====== Data records ======

-- ==== Sys2Proof/Laws/Encoding.lean ====
section
/-! SUPPORT. The laws of payload packing (30_encoding.md R103) and of the encoder's output words
(41_pattern_encoder.md R157). -/

namespace Sys2Proof

/-- A payload takes `ceil(L / 4)` words (R103). -/
theorem packPayload_length (p : List Byte) : (packPayload p).length = ceilDiv p.length 4 := by
  fun_induction packPayload p with
  | case1 => rfl
  | case2 a => simp [ceilDiv]
  | case3 a b => simp [ceilDiv]
  | case4 a b c => simp [ceilDiv]
  | case5 a b c d rest ih =>
    simp only [List.length_cons, ih, ceilDiv]
    omega

/-- Unpacking gives the payload back. -/
theorem unpackPayload_packPayload (p : List Byte) : unpackPayload p.length (packPayload p) = p := by
  fun_induction packPayload p with
  | case1 => rfl
  | case2 a => simp [unpackPayload, Machine.wordBytes_wordOfBytes]
  | case3 a b => simp [unpackPayload, Machine.wordBytes_wordOfBytes]
  | case4 a b c => simp [unpackPayload, Machine.wordBytes_wordOfBytes]
  | case5 a b c d rest ih =>
    simpa [unpackPayload, Machine.wordBytes_wordOfBytes] using ih

/-- The length word of a well-formed payload says its length. -/
theorem trunc32_toNat {n : Nat} (h : n < 4294967296) : (trunc32 n).toNat = n := by
  simp [trunc32, Nat.mod_eq_of_lt h]

/-! ## Frames -/

/-- A legal opcode makes a command, never a mailbox message (R102). -/
theorem buildCommand_carrier {n k : Nat} {b : Bool} {ws : List Word} {i : Instr}
    (hn : opcodeInfo n = some (k, b)) (h : buildCommand n ws = some i) : i.carrier = .command := by
  unfold opcodeInfo at hn
  split at hn <;> try cases hn
  all_goals
    rcases ws with _ | ⟨a, _ | ⟨b, _ | ⟨c, _ | ⟨d, _ | ⟨e, _ | ⟨f, ws⟩⟩⟩⟩⟩⟩
  all_goals first
    | (cases h; done)
    | (obtain rfl := Option.some.inj h; rfl)
    | (replace h : (if _ then some (Instr.send _) else none) = some i := h
       split at h
       · obtain rfl := Option.some.inj h; rfl
       · cases h)
    | (replace h : (if _ then some (Instr.encode _ _ _ _) else none) = some i := h
       split at h
       · obtain rfl := Option.some.inj h; rfl
       · cases h)

/-- So does a frame that decodes. -/
theorem decodeFrame_carrier {f : List Word} {i : Instr} (h : decodeFrame f = .ok i) :
    i.carrier = .command := by
  unfold decodeFrame at h
  split at h
  · simp at h
  · split at h
    · simp at h
    · split at h
      · simp at h
      · rename_i ho
        obtain ⟨⟨k, b⟩, hk⟩ := Option.ne_none_iff_exists'.mp (by simpa using ho)
        split at h
        · rename_i hb
          obtain rfl := Except.ok.inj h
          exact buildCommand_carrier hk hb
        · simp at h

namespace Machine

theorem packWords_length (m : Nat) (bits : List Bool) : (packWords m bits).length = m := by
  induction m generalizing bits with
  | zero => rfl
  | succ m ih => simp [packWords, ih]

/-- The encoder's output has the size R157 gives it. -/
theorem encodeWords_length (bytes : List Byte) (p : BitPattern) :
    (encodeWords bytes p).length = encodedLength bytes.length p.widthBits :=
  packWords_length _ _

/-- Every word of the region is written (44_session.md R219). -/
theorem fillRegion_length (n : Nat) (words : List Word) : (fillRegion n words).length = n := by
  simp [fillRegion]

end Machine

end Sys2Proof
end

======

What is being asked -> Output exactly the lines of the data that run from the one containing "theorem fillRegion_length (n" to the very last line, and no others.

Reply ->
theorem fillRegion_length (n : Nat) (words : List Word) : (fillRegion n words).length = n := by
  simp [fillRegion]

end Machine

end Sys2Proof
end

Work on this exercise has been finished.